Когда бы Марк ни появлялся на Мальте, он всегда проводил время с Энтони. Он катал его по острову, рассказывая об архитектуре, водил в дорогие рестораны, покупал красивую одежду — все то, что мы с Иосифом не могли ему дать. Постепенно он начал вбивать клин между Энтони и его отцом… Иосифом, я имею в виду. Я не виню Энтони. Как я могу? Я тоже была ослеплена Марком в его возрасте. Энтони беспрестанно говорил о Марке и, наконец, объявил, что хочет стать архитектором. Я никогда не задумывалась над тем, как хорошо рисует мой сын. Правда, я очень гордилась теми картинами, которые он сделал для меня, и его набросками пастелью, выполненными на улицах города. Они просто великолепны.
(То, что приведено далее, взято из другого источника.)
theorem newAttempt_keeps {sc : Scope} {s0 : State} (s : State) (step : Nat) (hs : Keeps sc s0 s) : Keeps sc s0
    (newAttempt s step) := by
  unfold newAttempt
  iterate 40 try any_goals first
    | (with_reducible first
        | assumption | apply modAttempt_keeps)
    | split | intro _ | dsimp only | (show _ = _; rfl)
    | (with_reducible first | apply Keeps.updS)

theorem addFail_keeps {sc : Scope} {s0 : State} (s : State) (hs : Keeps sc s0 s) : Keeps sc s0 (addFail s) := by
  unfold addFail
  iterate 40 try any_goals first
    | (with_reducible first
        | assumption | apply modAttempt_keeps)
    | split | intro _ | dsimp only | (show _ = _; rfl)
    | (with_reducible first | apply Keeps.updS)

theorem markInterrupted_keeps {sc : Scope} {s0 : State} (s : State) (hs : Keeps sc s0 s) : Keeps sc s0
    (markInterrupted s) := by
  unfold markInterrupted
  iterate 40 try any_goals first
    | (with_reducible first
        | assumption | apply addFail_keeps | apply modNewest_keeps)
    | split | intro _ | dsimp only | (show _ = _; rfl)
    | (with_reducible first | apply Keeps.updS)

theorem actOnFail_keeps {sc : Scope} {s0 : State} (s : State) (hs : Keeps sc s0 s) : Keeps sc s0 (actOnFail s) := by
  unfold actOnFail
  iterate 40 try any_goals first
    | (with_reducible first
        | assumption | apply flipPrefer_keeps | apply modAttempt_keeps)
    | split | intro _ | dsimp only | (show _ = _; rfl)
    | (with_reducible first | apply Keeps.updS)

theorem beginAttempt_keeps {sc : Scope} {s0 : State} (s : State) (hs : Keeps sc s0 s) : Keeps sc s0 (beginAttempt s)
    := by
  unfold beginAttempt
  iterate 40 try any_goals first
    | (with_reducible first
        | assumption | apply actOnFail_keeps | apply markInterrupted_keeps | apply modBoot_keeps
        | apply newAttempt_keeps)
    | split | intro _ | dsimp only | (show _ = _; rfl)
    | (with_reducible first | apply Keeps.updS)

theorem failUnit_keeps {sc : Scope} {s0 : State} (s : State) (x0 : StartFail) (hs : Keeps sc s0 s) : Keeps sc s0
    (failUnit s x0).2 := by
  unfold failUnit
  iterate 40 try any_goals first
    | (with_reducible first
        | assumption | apply modAttempt_keeps)
    | split | intro _ | dsimp only | (show _ = _; rfl)
    | (with_reducible first | apply Keeps.updS)

theorem failUnit_keepsE {sc : Scope} {s0 t : State} {s : State} {x0 : StartFail} {q : Nat} (e : failUnit s x0 = (q,
    t)) (hs : Keeps sc s0 s) : Keeps sc s0 t := by
  have h := failUnit_keeps s x0 hs
  rwa [e] at h

theorem startFail_keeps {sc : Scope} {s0 : State} (s : State) (n : Nat) (f : StartFail) (hs : Keeps sc s0 s) : Keeps
    sc s0 (startFail s n f) := by
  unfold startFail
  iterate 40 try any_goals first
    | (with_reducible first
        | assumption | refine failUnit_keepsE (e := by assumption) ?_ | apply newAttempt_keeps
        | apply failUnit_keeps | apply modNewest_keeps | apply addFail_keeps | apply modAttempt_keeps
        | apply modBoot_keeps | apply enterSafe_keeps)
    | split | intro _ | dsimp only | (show _ = _; rfl)
    | (with_reducible first | apply Keeps.updS)

theorem step1_keeps {sc : Scope} {s0 : State} (e : StartEnv) (s : State) (hs : Keeps sc s0 s) : Keeps sc s0 (step1 e
    s) := by
  unfold step1
  iterate 40 try any_goals first
    | (with_reducible first
        | assumption | apply aonFatal_keeps)
    | split | intro _ | dsimp only | (show _ = _; rfl)
    | (with_reducible first | apply Keeps.updS)

theorem repairCopy_keeps {sc : Scope} {s0 : State} (pat : Word) (s : State) (n : Nat) (hs : Keeps sc s0 s)
    (hco : sc.otp = true := by assumption) : Keeps sc s0 (repairCopy pat s n) := by
  unfold repairCopy
  dsimp only
  split
  · exact hs
  · split
    · rename_i e
      refine lcFire_keeps _ _ (Keeps.updO hs hco (fun h => ?_) rfl rfl rfl rfl rfl rfl)
      refine ⟨?_, { OtpKept.refl s.otp with copies := wordsKept_set (inside_keeps e) }⟩
      simp only [otpShape, List.length_set] at h ⊢
      exact h
    · exact lcFire_keeps _ _ hs

theorem repairCopies_keeps {sc : Scope} {s0 : State} (s : State) (hs : Keeps sc s0 s)
    (hco : sc.otp = true := by assumption) : Keeps sc s0 (repairCopies s) := by
  unfold repairCopies
  iterate 40 try any_goals first
    | (with_reducible first
        | assumption | apply repairCopy_keeps | apply Keeps.foldl)
    | split | intro _ | dsimp only | (show _ = _; rfl)
    | (with_reducible first | apply Keeps.updS)

theorem step2_keeps {sc : Scope} {s0 : State} (s : State) (hs : Keeps sc s0 s)
    (hco : sc.otp = true := by assumption) : Keeps sc s0 (step2 s) := by
  unfold step2
  iterate 40 try any_goals first
    | (with_reducible first
        | assumption | apply repairCopies_keeps | apply commitFlag_keeps | apply Keeps.foldl)
    | split | intro _ | dsimp only | (show _ = _; rfl)
    | (with_reducible first | apply Keeps.updS)

theorem step3_keeps {sc : Scope} {s0 : State} (s : State) (hs : Keeps sc s0 s)
    (hcm : sc.mem = true := by assumption) (hco : sc.otp = true := by assumption) : Keeps sc s0 (step3 s) := by
  unfold step3
  iterate 40 try any_goals first
    | (with_reducible first
        | assumption | apply modBoot_keeps | apply modLife_keeps | apply wipeOtp_keeps | apply wipeFull_keeps
        | apply beginAttempt_keeps)
    | (show LifeCycle.life _ = _; rfl) | split | intro _ | dsimp only | (show _ = _; rfl)
    | (with_reducible first | apply Keeps.updS)

theorem matchTally_keeps {sc : Scope} {s0 : State} (s : State) (hs : Keeps sc s0 s) : Keeps sc s0 (matchTally s) :=
    by
  unfold matchTally
  iterate 40 try any_goals first
    | (with_reducible first
        | assumption | apply flipPrefer_keeps)
    | split | intro _ | dsimp only | (show _ = _; rfl)
    | (with_reducible first | apply Keeps.updS)

theorem step4_keepsE {sc : Scope} {s0 t : State} {s : State} (e : step4 s = .ok t) (hs : Keeps sc s0 s) : Keeps sc
    s0 t := by
  unfold step4 at e
  repeat' (first | split at e | dsimp only at e)
  all_goals first | (cases e; done) | cases e | skip
  all_goals iterate 40 try any_goals first
              | (with_reducible first
                  | assumption | apply matchTally_keeps | apply modBoot_keeps | apply enterSafe_keeps)
              | split | intro _ | dsimp only | (show _ = _; rfl)
              | (with_reducible first | apply Keeps.updS)

theorem step4_keepsE2 {sc : Scope} {s0 : State} {r : State × StartFail} {s : State} (e : step4 s = .error r)
    (hs : Keeps sc s0 s) : Keeps sc s0 r.1 := by
  unfold step4 at e
  repeat' (first | split at e | dsimp only at e)
  all_goals first | (cases e; done) | cases e | skip
  all_goals iterate 40 try any_goals first
              | (with_reducible first
                  | assumption | apply matchTally_keeps | apply modBoot_keeps | apply enterSafe_keeps)
              | split | intro _ | dsimp only | (show _ = _; rfl)
              | (with_reducible first | apply Keeps.updS)

theorem newEraseSecret_keeps {sc : Scope} {s0 : State} (s : State) (hs : Keeps sc s0 s) : Keeps sc s0
    (newEraseSecret s) := by
  unfold newEraseSecret
  iterate 40 try any_goals first
    | (with_reducible first
        | assumption | apply useFree_keeps)
    | split | intro _ | dsimp only | (show _ = _; rfl)
    | (with_reducible first | apply Keeps.updS)

theorem seedTally_keeps {sc : Scope} {s0 : State} (s : State) (seed : Bytes) (hs : Keeps sc s0 s) : Keeps sc s0
    (seedTally s seed) := by
  unfold seedTally
  iterate 40 try any_goals first
    | (with_reducible first
        | assumption | apply signAll_keeps | apply modTally_keeps | apply pulse_keeps)
    | split | intro _ | dsimp only | (show _ = _; rfl)
    | (with_reducible first | apply Keeps.updS)

theorem climbAll_keeps {sc : Scope} {s0 : State} (s : State) (hs : Keeps sc s0 s) : Keeps sc s0 (climbAll s) := by
  unfold climbAll
  iterate 40 try any_goals first
    | (with_reducible first
        | assumption | apply climb_keeps)
    | split | intro _ | dsimp only | (show _ = _; rfl)
    | (with_reducible first | apply Keeps.updS)

theorem loadCores_keepsE {sc : Scope} {s0 t : State} {s : State} (e : loadCores s = .ok t) (hs : Keeps sc s0 s) :
    Keeps sc s0 t := by
  unfold loadCores at e
  repeat' (first | split at e | dsimp only at e)
  all_goals first | (cases e; done) | cases e | skip
  all_goals iterate 40 try any_goals first
              | (with_reducible first
                  | assumption)
              | split | intro _ | dsimp only | (show _ = _; rfl)
              | (with_reducible first | apply Keeps.updS)

theorem loadCores_keepsE2 {sc : Scope} {s0 : State} {r : State × StartFail} {s : State} (e : loadCores s = .error r)
    (hs : Keeps sc s0 s) : Keeps sc s0 r.1 := by
  unfold loadCores at e
  repeat' (first | split at e | dsimp only at e)
  all_goals first | (cases e; done) | cases e | skip
  all_goals iterate 40 try any_goals first
              | (with_reducible first
                  | assumption)
              | split | intro _ | dsimp only | (show _ = _; rfl)
              | (with_reducible first | apply Keeps.updS)

theorem stepClimb_keepsE {sc : Scope} {s0 t : State} {s : State} (e : stepClimb s = .ok t) (hs : Keeps sc s0 s) :
    Keeps sc s0 t := by
  unfold stepClimb at e
  repeat' (first | split at e | dsimp only at e)
  all_goals first | (cases e; done) | cases e | skip
  all_goals iterate 40 try any_goals first
              | (with_reducible first
                  | assumption | refine loadCores_keepsE (e := by assumption) ?_
                  | refine loadCores_keepsE2 (e := by assumption) ?_ | apply climbAll_keeps)
              | split | intro _ | dsimp only | (show _ = _; rfl)
              | (with_reducible first | apply Keeps.updS)

theorem stepClimb_keepsE2 {sc : Scope} {s0 : State} {r : State × StartFail} {s : State} (e : stepClimb s = .error r)
    (hs : Keeps sc s0 s) : Keeps sc s0 r.1 := by
  unfold stepClimb at e
  repeat' (first | split at e | dsimp only at e)
  all_goals first | (cases e; done) | cases e | skip
  all_goals iterate 40 try any_goals first
              | (with_reducible first
                  | assumption | refine loadCores_keepsE (e := by assumption) ?_
                  | refine loadCores_keepsE2 (e := by assumption) ?_ | apply climbAll_keeps)
              | split | intro _ | dsimp only | (show _ = _; rfl)
              | (with_reducible first | apply Keeps.updS)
Беда в том, что я не увидела в этом талант, а Марк увидел.
Идея послать Энтони, изучать архитектуру казалась просто смехотворной — это было выше наших финансовых возможностей. Но как-то в один из своих приездов на родину он предложил нам заплатить за образование сына. Он сказал, что поговорит с деканом Высшей школы архитектуры в Риме, где читает лекции, и постарается определить Энтони туда. Затем он предложил другой вариант — университет в Торонто, который заканчивал сам и где входил в совет директоров. Марк сказал, что во время учебы Энтони мог бы жить с ним и его женой. По глазам Энтони я читала, насколько он захвачен идеей поехать в Америку. Но при этом свет угасал в глазах Иосифа. Я смотрела на Марка, стоящего неподалеку с небрежной ухмылкой. Боже мой! Его очки от солнца, должно быть, стоили больше ежемесячной зарплаты Иосифа. И я возненавидела этого человека. Честно говоря, он знал, что мы не сможем отказать — ведь не станем же мы рисковать будущим своего сына.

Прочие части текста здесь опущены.